From the data below, copy exactly the lines that lie between the one holding "busy poll. -/" and the one holding "cases pt with", including both, and nothing more.

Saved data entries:
|---|

/-- In `s` the engine stands in a wait, above the frames `below`, as `v` says; a payload in flight has its DMA job (R41). -/
structure Waiting (timeout : Nat) (k : Kind) (ad : Nat) (below : List Frame) (v : WaitView) (s : State) : Prop where
  params : s.params.wf = true
  fault : s.fault = none
  ctl : s.ctl = .busy (.waitReady v.pt timeout v.t0 k ad :: below)
  now : s.now = v.now
  held : s.inflight = v.held
  job : v.held = true → s.dma ≠ .none

/-- How a wait ends (R146): ready, the deadline, or a failed poll. -/
structure WaitEnded (k : Kind) (ad : Nat) (below : List Frame) (t : State) : Prop where
  fault : t.fault = none
  ctl : WaitReturned below t ∨ t.ctl = .ending (.failed .timeout k ad) ∨ t.ctl = .ending (.failed .transportError .rdsr 0)

/-- What a turn of each agent may make of a wait that it does not end. -/
inductive WaitMove (timeout : Nat) : Agent → WaitView → WaitView → Prop
  /-- The clock is read at entry (R142). -/
  | entry {t0 now held} : WaitMove timeout .engine ⟨.t0, t0, now, held⟩ ⟨.poll, now, now, held⟩
  /-- The poll is held (40_sequencer.md R110). -/
  | hold {t0 now} : WaitMove timeout .engine ⟨.poll, t0, now, true⟩ ⟨.poll, t0, now, true⟩
  /-- The device is busy (R141). -/
  | busy {t0 now} : WaitMove timeout .engine ⟨.poll, t0, now, false⟩ ⟨.clk, t0, now, false⟩
  /-- The deadline has not passed (R143). -/
  | retry {t0 now held} (h : ¬timeout ≤ now - t0) : WaitMove timeout .engine ⟨.clk, t0, now, held⟩ ⟨.poll, t0, now, held⟩
  /-- The payload lands, and the hold is lifted (46_read_path.md R202). -/
  | landed {pt t0 now held} : WaitMove timeout .dma ⟨pt, t0, now, held⟩ ⟨pt, t0, now, false⟩
  /-- Time passes (10_state.md R37). -/
  | tick {pt t0 now held} : WaitMove timeout .clock ⟨pt, t0, now, held⟩ ⟨pt, t0, now + 1, held⟩
  /-- The device and the host do not move it. -/
  | device {v} : WaitMove timeout .device v v
  | host {v} : WaitMove timeout .host v v

variable {timeout ad : Nat} {k : Kind} {below : List Frame} {v : WaitView} {s : State}

/-- The turn of an agent in a wait ends it or is one of its moves. -/
def TurnWaits (timeout : Nat) (k : Kind) (ad : Nat) (below : List Frame) (g : Agent) (v : WaitView) (t : State) : Prop :=
  WaitEnded k ad below t ∨ ∃ v', Waiting timeout k ad below v' t ∧ WaitMove timeout g v v'

/-! ### The engine's turn -/

/-- The clock read at entry. -/
theorem Waiting.readEntry {t0 now : Nat} {held : Bool} (h : Waiting timeout k ad below ⟨.t0, t0, now, held⟩ s) :
    Waiting timeout k ad below ⟨.poll, now, now, held⟩ (s.readEntry timeout k ad below) := by
  obtain ⟨hparams, hfault, -, rfl, hheld, hjob⟩ := h
  exact ⟨hparams, hfault, rfl, rfl, hheld, hjob⟩

/-- The clock read after a busy poll ends the wait exactly where the deadline has passed. -/
theorem Waiting.readDeadline {t0 now : Nat} {held : Bool} (h : Waiting timeout k ad below ⟨.clk, t0, now, held⟩ s) :
    (timeout ≤ now - t0 ∧ WaitEnded k ad below (s.readDeadline timeout t0 k ad below))
      ∨ (¬timeout ≤ now - t0 ∧ Waiting timeout k ad below ⟨.poll, t0, now, held⟩ (s.readDeadline timeout t0 k ad below)) := by
  obtain ⟨hparams, hfault, hctl, hnow, hheld, hjob⟩ := h
  rw [readDeadline_eq hctl, hnow]
  by_cases hpassed : timeout ≤ now - t0
  · exact .inl ⟨hpassed, hfault, .inr (.inl (if_pos hpassed))⟩
  · exact .inr ⟨hpassed, hparams, hfault, if_neg hpassed, hnow, hheld, hjob⟩

/-- A poll on a free bus changes what a transaction may (40_sequencer.md R110, R112). -/
theorem xact_rdsr_busFrame (h : BusFree s) : BusFrame s (s.xact .rdsr) := by
  obtain ⟨hf, hi⟩ := h
  obtain ⟨hskip, -⟩ | ⟨-, -, ⟨x, hcheck, -⟩ | ⟨-, e, hx | hx⟩⟩ := s.xact_cases .rdsr
  · simp [hi, hf] at hskip
  · cases hcheck
  · rw [hx]; exact xactOk_busFrame (s.withEnv e) _ _
  · rw [hx]; exact xactErr_busFrame (s.withEnv e) _ _

/-- It ends the wait, or finds the device busy (R141). -/
theorem xact_rdsr_ctl {t0 : Nat} (h : BusFree s) (hc : s.ctl = .busy (.waitReady .poll timeout t0 k ad :: below)) :
    WaitReturned below (s.xact .rdsr) ∨ (s.xact .rdsr).ctl = .ending (.failed .transportError .rdsr 0)
      ∨ (s.xact .rdsr).ctl = .busy (.waitReady .clk timeout t0 k ad :: below) := by
  obtain ⟨hf, hi⟩ := h
  obtain ⟨hskip, -⟩ | ⟨-, -, ⟨x, hcheck, -⟩ | ⟨-, e, hx | hx⟩⟩ := s.xact_cases .rdsr
  · simp [hi, hf] at hskip
  · cases hcheck
  · rw [hx]
    obtain ⟨-, hclk⟩ | ⟨-, hret⟩ := xactOk_rdsr_ctl (s := s.withEnv e) hc (Wire.frame s.params.ops .rdsr)
    · exact .inr (.inr hclk)
    · exact .inl hret
  · rw [hx]
    exact .inr (.inl (congrArg State.ctl (State.fail_of_busy (by exact hc) _ _ _)))

theorem Waiting.xact_rdsr {t0 now : Nat} (h : Waiting timeout k ad below ⟨.poll, t0, now, false⟩ s) :
    WaitEnded k ad below (s.xact .rdsr) ∨ Waiting timeout k ad below ⟨.clk, t0, now, false⟩ (s.xact .rdsr) := by
  obtain ⟨hp, -, -, hi, -, -, -, -, -, -, hf, -, hn, -⟩ := xact_rdsr_busFrame ⟨h.fault, h.held⟩
  have hfault := hf.trans h.fault
  obtain hret | hfail | hclk := xact_rdsr_ctl ⟨h.fault, h.held⟩ h.ctl
  · exact .inl ⟨hfault, .inl hret⟩
  · exact .inl ⟨hfault, .inr (.inr hfail)⟩
  · exact .inr ⟨(congrArg Config.Params.wf hp).trans h.params, hfault, hclk, hn.trans h.now, hi.trans h.held, nofun⟩

/-- The engine's turn at a poll on a free bus is the RDSR (40_sequencer.md R125). -/
theorem Waiting.engineTurn_poll {t0 now : Nat} (h : Waiting timeout k ad below ⟨.poll, t0, now, false⟩ s) :
    s.engineTurn.outcome = .next (s.xact .rdsr) := by
  rw [engineTurn_wait h.fault h.ctl, act_wire h.held rfl (decodeWire_frame_self (params_wf h.params).2.2.2 (w := .rdsr) nofun)]
  exact exec_wire .rdsr s

/-- The engine's turn at the clock read after a busy poll. -/
theorem Waiting.engineTurn_clk {t0 now : Nat} {held : Bool} (h : Waiting timeout k ad below ⟨.clk, t0, now, held⟩ s) :
    s.engineTurn.outcome = .next (s.readDeadline timeout t0 k ad below) := by
  rw [engineTurn_wait h.fault h.ctl]
  rfl

theorem Waiting.engineTurn (h : Waiting timeout k ad below v s) :
    ∃ t, s.engineTurn.outcome = .next t ∧ TurnWaits timeout k ad below .engine v t := by
  obtain ⟨pt, t0, now, held⟩ := v
  cases pt with
  | t0 => exact ⟨_, by rw [engineTurn_wait h.fault h.ctl]; rfl, .inr ⟨_, h.readEntry, .entry⟩⟩
  | clk =>
    refine ⟨_, h.engineTurn_clk, ?_⟩
    obtain ⟨-, hend⟩ | ⟨hbefore, hpoll⟩ := h.readDeadline
    · exact .inl hend
    · exact .inr ⟨_, hpoll, .retry hbefore⟩
  | poll =>
    cases held with
    | true =>
      have hheld : s.engineTurn = .done s := by
        rw [engineTurn_wait h.fault h.ctl]
        simp [State.act, State.nextWire, h.held]
      exact ⟨s, congrArg Plan.outcome hheld, .inr ⟨_, h, .hold⟩⟩
    | false => exact ⟨_, h.engineTurn_poll, h.xact_rdsr.imp_right fun hclk => ⟨_, hclk, .busy⟩⟩

/-! ### The other agents -/

theorem Waiting.withEnv (h : Waiting timeout k ad below v s) (e : Env) : Waiting timeout k ad below v (s.withEnv e) :=
  ⟨h.params, h.fault, h.ctl, h.now, h.held, h.job⟩

theorem Waiting.dmaStep (h : Waiting timeout k ad below v s) :
    Waiting timeout k ad below { v with held := false } s.dmaStep := by
  obtain ⟨hnone, hx⟩ | ⟨e, c, hx⟩ := s.dmaStep_cases
  · have hfree : v.held = false := by simpa using mt h.job (not_not_intro hnone)
    rw [hx]
    exact ⟨h.params, h.fault, h.ctl, h.now, h.held.trans hfree, nofun⟩
  · rw [hx]
    exact ⟨h.params, h.fault, h.ctl, h.now, rfl, nofun⟩

theorem Waiting.deviceStep (h : Waiting timeout k ad below v s) : Waiting timeout k ad below v s.deviceStep := by
  obtain ⟨e, m, hx, -⟩ := s.deviceStep_frame
  rw [hx]
  exact ⟨h.params, h.fault, h.ctl, h.now, h.held, h.job⟩

theorem Waiting.tickClock (h : Waiting timeout k ad below v s) :
    Waiting timeout k ad below { v with now := v.now + 1 } s.tickClock :=
  ⟨h.params, h.fault, h.ctl, congrArg (· + 1) h.now, h.held, h.job⟩

theorem Waiting.hostMove (h : Waiting timeout k ad below v s) : Waiting timeout k ad below v s.hostMove := by
  obtain ⟨_, _, _, _, hx⟩ := s.hostMove_frame
  rw [hx]
  exact ⟨h.params, h.fault, h.ctl, h.now, h.held, h.job⟩

/-- A step of the machine ends the wait or is one of its moves (R146). -/
theorem Waiting.step_turnWaits (h : Waiting timeout k ad below v s) :
    ∃ t, step s = .next t ∧ TurnWaits timeout k ad below s.takeTurn.1 v t := by
  have h' : Waiting timeout k ad below v s.takeTurn.2 := h.withEnv _
  rw [step_eq h.fault]
  cases s.takeTurn.1 with
  | engine => exact h'.engineTurn
  | dma => exact ⟨_, rfl, .inr ⟨_, h'.dmaStep, .landed⟩⟩
  | device => exact ⟨_, rfl, .inr ⟨_, h'.deviceStep, .device⟩⟩
  | clock => exact ⟨_, rfl, .inr ⟨_, h'.tickClock, .tick⟩⟩
  | host => exact ⟨_, rfl, .inr ⟨_, h'.hostMove, .host⟩⟩

/-! ### The distance from the end -/

/-- How far the wait is from its end: the hold, the rest of the time, the control points to come. -/
def WaitView.rank (timeout : Nat) (v : WaitView) : Nat :=
  (if v.held then 1 else 0) +
    match v.pt with
    | .t0 => timeout + 3
    | .poll => v.t0 + timeout - v.now + 2
    | .clk => if v.t0 + timeout ≤ v.now then 1 else v.t0 + timeout - v.now + 2

/-- Whose turn brings it nearer: the DMA agent's to lift the hold, the Engine's to read the clock at entry and, once the time
has passed, to poll and to see the deadline, the Clock's before. -/
def WaitView.needs (timeout : Nat) (v : WaitView) : Agent :=
  if v.held then .dma else if v.pt = .t0 ∨ v.t0 + timeout ≤ v.now then .engine else .clock

theorem WaitView.needs_fair (timeout : Nat) (v : WaitView) : v.needs timeout ∈ fairAgents := by
  unfold WaitView.needs
  split_ifs <;> decide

|---|

→ **OUTPUT FOR THIS TASK**
/-- The engine's turn at the clock read after a busy poll. -/
theorem Waiting.engineTurn_clk {t0 now : Nat} {held : Bool} (h : Waiting timeout k ad below ⟨.clk, t0, now, held⟩ s) :
    s.engineTurn.outcome = .next (s.readDeadline timeout t0 k ad below) := by
  rw [engineTurn_wait h.fault h.ctl]
  rfl

theorem Waiting.engineTurn (h : Waiting timeout k ad below v s) :
    ∃ t, s.engineTurn.outcome = .next t ∧ TurnWaits timeout k ad below .engine v t := by
  obtain ⟨pt, t0, now, held⟩ := v
  cases pt with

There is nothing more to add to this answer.